» **ASSIGNMENT**
Check every line of the material below for the string "raise", and return the ones that have it.

[DATASET CONTENT Boundary: Start]

-- ==== Sys2Proof/Certificates/Slice0/Obligations.lean ====
section
/-! DEFINITION. The statements of this model, for the provers. -/

open Sys2Proof Sys2Proof.Machine

/-! ### Integer, predicate, address and bit instructions -/

/-- 06 R172, R173: the arithmetic entries of Table 6.2 act per element, on exact values, clamped under `.sat` and taken modulo 2^w;
`imulh` writes the high half of the exact product; `iaddc` and `isubb` carry through a predicate that they read and write, and p7 adds
or subtracts 1 and takes no carry out. Nothing else changes.
That a packed form takes all 32 bits of a literal as its register is the model's choice (log 107). -/
def Obligations.IntegerArithmetic : Prop :=
  (
    ∀ (s : State) (p : Pfx) (ty : Ty) (sat : Bool) (d a : Reg) (b : SrcB) (c : Reg),
      let two := fun (f : Int → Int → Int) (k : Bool) (_ : TRef) (th : Thread) =>
        th.setReg d (packed ty fun j => narrow ty k (f (elemInt ty (th.reg a) j) (elemInt ty (th.srcW b) j)))
      let one := fun (f : Int → Int) (_ : TRef) (th : Thread) =>
        th.setReg d (packed ty fun j => narrow ty sat (f (elemInt ty (th.reg a) j)))
      (Issuing s p (d :: a :: b.span false) →
        (ty.isPackInt = true →
          Effect s p (exec (.iadd p ty sat d a b) s) (two (· + ·) sat) ∧
          Effect s p (exec (.isub p ty sat d a b) s) (two (· - ·) sat) ∧
          Effect s p (exec (.imin p ty d a b) s) (two min false) ∧
          Effect s p (exec (.imax p ty d a b) s) (two max false)) ∧
        (ty.isInt32 = true →
          Effect s p (exec (.imul p ty sat d a b) s) (two (· * ·) sat) ∧
          Effect s p (exec (.imulh p ty d a b) s) (two (fun x y => x * y / 2 ^ 32) false))) ∧
      (Issuing s p [d, a] → ty.isSigned = true →
        Effect s p (exec (.iabs p ty sat d a) s) (one fun x => |x|) ∧
        Effect s p (exec (.ineg p ty sat d a) s) (one fun x => -x)) ∧
      (Issuing s p (d :: a :: c :: b.span false) → ty.isInt32 = true →
        Effect s p (exec (.imad p ty sat d a b c) s) fun _ th =>
          th.setReg d (packed ty fun j =>
            narrow ty sat (elemInt ty (th.reg a) j * elemInt ty (th.srcW b) j + elemInt ty (th.reg c) j)))) ∧
  ∀ (s : State) (p : Pfx) (d a : Reg) (b : SrcB) (pc : PredNo), Issuing s p (d :: a :: b.span false) →
    (Effect s p (exec (.iaddc p d a b pc) s) fun _ th =>
      let x : Nat := (th.reg a).toNat + (th.srcW b).toNat + (if pc = 7 ∨ th.pred pc then 1 else 0)
      let r := th.setReg d (BitVec.ofNat 32 (x % 2 ^ 32))
      if pc = 7 then r else r.setPred pc (decide (2 ^ 32 ≤ x))) ∧
    (Effect s p (exec (.isubb p d a b pc) s) fun _ th =>
      let x : Int := (th.reg a).toNat - (th.srcW b).toNat - (if pc = 7 ∨ th.pred pc then 1 else 0)
      let r := th.setReg d (BitVec.ofInt 32 x)
      if pc = 7 then r else r.setPred pc (decide (x < 0)))

/-- 06 Table 6.2, R174, R175 and Table 6.1: selects, moves and integer compares write their one destination; predicates are
written bit by bit and p7 keeps reading true. -/
def Obligations.MovesComparesAndPredicates : Prop :=
  ∀ (s : State) (p : Pfx) (w : Bool) (d a : Reg) (b : SrcB) (pc pd pa pb : PredNo) (v : MoviImm) (op : LOp) (na nb : Bool)
    (mask : BitVec 7) (cc : CC) (ty : Ty),
    (Issuing s p (d.span w ++ a.span w ++ b.span w) →
      Effect s p (exec (.sel p w d a b pc) s) fun _ th =>
        if w then th.setPair d (if pc = 7 ∨ th.pred pc then th.pair a else th.srcD b)
        else th.setReg d (if pc = 7 ∨ th.pred pc then th.reg a else th.srcW b)) ∧
    (Issuing s p (d.span w ++ a.span w) →
      Effect s p (exec (.mov p w d a) s) fun _ th => if w then th.setPair d (th.pair a) else th.setReg d (th.reg a)) ∧
    (Issuing s p (d.span w) →
      Effect s p (exec (.movi p w d v) s) fun _ th =>
        match v with
        | .short k => if w then th.setPair d (k.signExtend 64) else th.setReg d (k.signExtend 32)
        | .lit l => if w then th.setPair d l else th.setReg d (l.setWidth 32)) ∧
    (Issuing s p (a :: b.span false) → ty.isInt32 = true → cc.isInt = true →
      Effect s p (exec (.icmp p cc ty pd a b) s) fun _ th =>
        let x := elemInt ty (th.reg a) 0
        let y := elemInt ty (th.srcW b) 0
        th.setPred pd (match cc with
          | .eq => decide (x = y)
          | .ne => decide (x ≠ y)
          | .lt => decide (x < y)
          | .le => decide (x ≤ y)
          | .gt => decide (x > y)
          | _ => decide (x ≥ y))) ∧
    (Issuing s p [] →
      Effect s p (exec (.pset p op na nb pd pa pb) s) fun _ th =>
        let x := xor (th.pred pa) na
        let y := xor (th.pred pb) nb
        th.setPred pd (match op with | .and => x && y | .or => x || y | .xor => xor x y)) ∧
    (Issuing s p [d] →
      Effect s p (exec (.pmov p d) s) fun _ th =>
        th.setReg d (wordOfBits fun i => i == 7 || (decide (i < 7) && th.pred (BitVec.ofNat 3 i)))) ∧
    (Issuing s p [a] →
      Effect s p (exec (.pmovSet p a mask) s) fun _ th =>
        { th with preds := BitVec.ofFnLE fun i : Fin 7 => if mask.getLsbD i then bit (th.reg a) i else th.preds.getLsbD i }) ∧
    ∀ (th : Thread) (x : Bool) (q : PredNo),
      (th.setPred pd x).pred q = if pd ≠ 7 ∧ q = pd then x else th.pred q

/-- 06 R176: address instructions work on pairs, modulo 2^64; `lcmp` compares signed or unsigned. -/
def Obligations.AddressInstructions : Prop :=
  ∀ (s : State) (p : Pfx) (ty : Ty) (d a : Reg) (b : SrcB) (sh : BitVec 3) (cc : CC) (sgn : Bool) (pd : PredNo),
    (Issuing s p (d.span true ++ a.span true ++ b.span false) → ty.isInt32 = true →
      Effect s p (exec (.lea p ty d a b sh) s) fun _ th =>
        th.setPair d (BitVec.ofInt 64 ((th.pair a).toNat + elemInt ty (th.srcW b) 0 * 2 ^ sh.toNat))) ∧
    (Issuing s p (d.span true ++ a.span true ++ b.span true) →
      (Effect s p (exec (.ladd p d a b) s) fun _ th => th.setPair d (BitVec.ofNat 64 ((th.pair a).toNat + (th.srcD b).toNat))) ∧
      Effect s p (exec (.lsub p d a b) s) fun _ th => th.setPair d (BitVec.ofInt 64 ((th.pair a).toNat - (th.srcD b).toNat))) ∧
    (Issuing s p (a.span true ++ b.span true) → cc.isInt = true →
      Effect s p (exec (.lcmp p cc sgn pd a b) s) fun _ th =>
        let x : Int := if sgn then (th.pair a).toInt else (th.pair a).toNat
        let y : Int := if sgn then (th.srcD b).toInt else (th.srcD b).toNat
        th.setPred pd (match cc with
          | .eq => decide (x = y)
          | .ne => decide (x ≠ y)
          | .lt => decide (x < y)
          | .le => decide (x ≤ y)
          | .gt => decide (x > y)
          | _ => decide (x ≥ y)))

/-- 06 R177: bitwise operations, shifts and counts, bit by bit. -/
def Obligations.BitInstructions : Prop :=
  ∀ (s : State) (p : Pfx) (w : Bool) (d a : Reg) (b : SrcB),
    (Issuing s p (d.span w ++ a.span w ++ b.span w) →
      let put := fun (f : Bool → Bool → Bool) (_ : TRef) (th : Thread) =>
        if w then th.setPair d (BitVec.ofFnLE fun i : Fin 64 => f ((th.pair a).getLsbD i) ((th.srcD b).getLsbD i))
        else th.setReg d (wordOfBits fun i => f (bit (th.reg a) i) (bit (th.srcW b) i))
      Effect s p (exec (.bAnd p w d a b) s) (put (· && ·)) ∧
      Effect s p (exec (.bOr p w d a b) s) (put (· || ·)) ∧
      Effect s p (exec (.bXor p w d a b) s) (put xor)) ∧
    (Issuing s p (d.span w ++ a.span w) →
      Effect s p (exec (.bNot p w d a) s) fun _ th =>
        if w then th.setPair d (BitVec.ofFnLE fun i : Fin 64 => !(th.pair a).getLsbD i)
        else th.setReg d (wordOfBits fun i => !bit (th.reg a) i)) ∧
    (Issuing s p (d :: a :: b.span false) →
      let put := fun (f : Word → Nat → Word) (_ : TRef) (th : Thread) => th.setReg d (f (th.reg a) ((th.srcW b).toNat % 256))
      Effect s p (exec (.shl p d a b) s) (put fun x n => if 32 ≤ n then 0 else BitVec.ofNat 32 (x.toNat * 2 ^ n)) ∧
      Effect s p (exec (.shr p d a b) s) (put fun x n => if 32 ≤ n then 0 else BitVec.ofNat 32 (x.toNat / 2 ^ n)) ∧
      Effect s p (exec (.sar p d a b) s) (put fun x n => BitVec.ofInt 32 (x.toInt / 2 ^ (min n 31))) ∧
      Effect s p (exec (.rotl p d a b) s) (put fun x n => wordOfBits fun i => bit x ((i + 32 - n % 32) % 32))) ∧
    (Issuing s p [d, a] →
      let put := fun (f : Word → Word) (_ : TRef) (th : Thread) => th.setReg d (f (th.reg a))
      Effect s p (exec (.popc p d a) s) (put fun x => BitVec.ofNat 32 ((List.range 32).countP (bit x))) ∧
      Effect s p (exec (.clz p d a) s) (put fun x => BitVec.ofNat 32 ((List.range 32).takeWhile fun i => !bit x (31 - i)).length) ∧
      Effect s p (exec (.brev p d a) s) (put fun x => wordOfBits fun i => bit x (31 - i)))

/-- 06 R178: `bfx` and `bfi` take a field from b, with n = min(LEN, 32 − POS). -/
def Obligations.FieldExtractAndInsert : Prop :=
  ∀ (s : State) (p : Pfx) (ty : Ty) (d a : Reg) (b : SrcB) (c : Reg),
    let field := fun (th : Thread) =>
      let pos := (th.srcW b).toNat % 32
      (pos, min ((th.srcW b).toNat / 2 ^ 8 % 64) (32 - pos))
    (Issuing s p (d :: a :: b.span false) → ty.isInt32 = true →
      Effect s p (exec (.bfx p ty d a b) s) fun _ th =>
        let (pos, n) := field th
        th.setReg d (wordOfBits fun i =>
          if n = 0 then false else if i < n then bit (th.reg a) (pos + i) else ty == .s32 && bit (th.reg a) (pos + n - 1))) ∧
    (Issuing s p (d :: a :: c :: b.span false) →
      Effect s p (exec (.bfi p d a b c) s) fun _ th =>
        let (pos, n) := field th
        th.setReg d (wordOfBits fun i => if pos ≤ i ∧ i < pos + n then bit (th.reg a) (i - pos) else bit (th.reg c) i))

/-! ### Floating point, intervals and conversion -/

/-- 06 R179 to R184, 03 R75, R77: an F32 or packed 16-bit instruction whose flags raise no enabled trap writes its result, sets
its sticky flags, and changes nothing else.
That a packed form takes all 32 bits of a literal as its register is the model's choice (log 107). -/
def Obligations.FloatingPointResultsAndFlags : Prop :=
  ∀ (s : State) (p : Pfx) (rm : RM) (ty : Ty) (cc : CC) (pd : PredNo) (d a : Reg) (b : SrcB) (c : Reg),
    let ok := fun (i : Instr) (ops : Thread → List Word) (v : Env → Thread → Word × BitVec 5) =>
      FpReady s p ops (fun e th => (v e th).2) → Effect s p (exec i s) fun u th => th.putFp d (v (s.gpu.env u) th)
    let ab := fun (th : Thread) => [th.reg a, th.srcW b]
    let abc := fun (th : Thread) => [th.reg a, th.srcW b, th.reg c]
    (Issuing s p (d :: a :: b.span false) →
      ok (.fadd p rm d a b) ab (fun e th => arith32 rm e.ftz (addX rm (fv (th.reg a)) (fv (th.srcW b)))) ∧
      ok (.fsub p rm d a b) ab (fun e th => arith32 rm e.ftz (addX rm (fv (th.reg a)) (fv (th.srcW b)).negate)) ∧
      ok (.fmul p rm d a b) ab (fun e th => arith32 rm e.ftz (mulX (fv (th.reg a)) (fv (th.srcW b)))) ∧
      ok (.fmin p d a b) ab (fun _ th => minmaxW false (th.reg a) (th.srcW b)) ∧
      ok (.fmax p d a b) ab (fun _ th => minmaxW true (th.reg a) (th.srcW b)) ∧
      ok (.fscl p d a b) (fun th => [th.reg a]) (fun e th => fsclX (th.reg a) (th.srcW b).toInt e.ftz) ∧
      ok (.hadd2 p ty rm d a b) (fun _ => []) (fun e th => hadd2V ty rm e.ftz (th.reg a) (th.srcW b)) ∧
      ok (.hmul2 p ty rm d a b) (fun _ => []) (fun e th => hmul2V ty rm e.ftz (th.reg a) (th.srcW b))) ∧
    (Issuing s p [d, a] →
      ok (.fclass p d a) (fun th => [th.reg a]) (fun _ th => (classBit (th.reg a), 0)) ∧
      ok (.frnd p rm d a) (fun th => [th.reg a]) (fun _ th => frndX rm (th.reg a)) ∧
      ok (.ffrac p d a) (fun th => [th.reg a]) (fun e th => ffracX (th.reg a) e.ftz)) ∧
    (Issuing s p (d :: a :: c :: b.span false) →
      ok (.ffma p rm d a b c) abc (fun e th => arith32 rm e.ftz (fmaX rm (fv (th.reg a)) (fv (th.srcW b)) (fv (th.reg c)))) ∧
      ok (.fsel p cc d a b c) abc (fun _ th =>
        (if ccF cc (fv (th.reg c)) (.fin false 0) then th.reg a else th.srcW b, if (fv (th.reg c)).isSig then flNV else 0)) ∧
      ok (.hfma2 p rm d a b c) (fun _ => []) (fun e th => packed16 .f16 rm e.ftz (fma2X rm) [th.reg a, th.srcW b, th.reg c]) ∧
      ok (.efma2 p rm d a b c) (fun _ => []) (fun e th => packed16 .e16 rm e.ftz (fma2X rm) [th.reg a, th.srcW b, th.reg c])) ∧
    (Issuing s p (a :: b.span false) →
      FpReady s p ab (fun _ th => sigFlag [fv (th.reg a), fv (th.srcW b)]) →
      Effect s p (exec (.fcmp p cc pd a b) s) fun _ th =>
        (th.setPred pd (ccF cc (fv (th.reg a)) (fv (th.srcW b)))).raise (sigFlag [fv (th.reg a), fv (th.srcW b)]))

[DATASET CONTENT Boundary: End]

» **ANSWER FOR THE TASK**
/-- 06 R179 to R184, 03 R75, R77: an F32 or packed 16-bit instruction whose flags raise no enabled trap writes its result, sets
        (th.setPred pd (ccF cc (fv (th.reg a)) (fv (th.srcW b)))).raise (sigFlag [fv (th.reg a), fv (th.srcW b)]))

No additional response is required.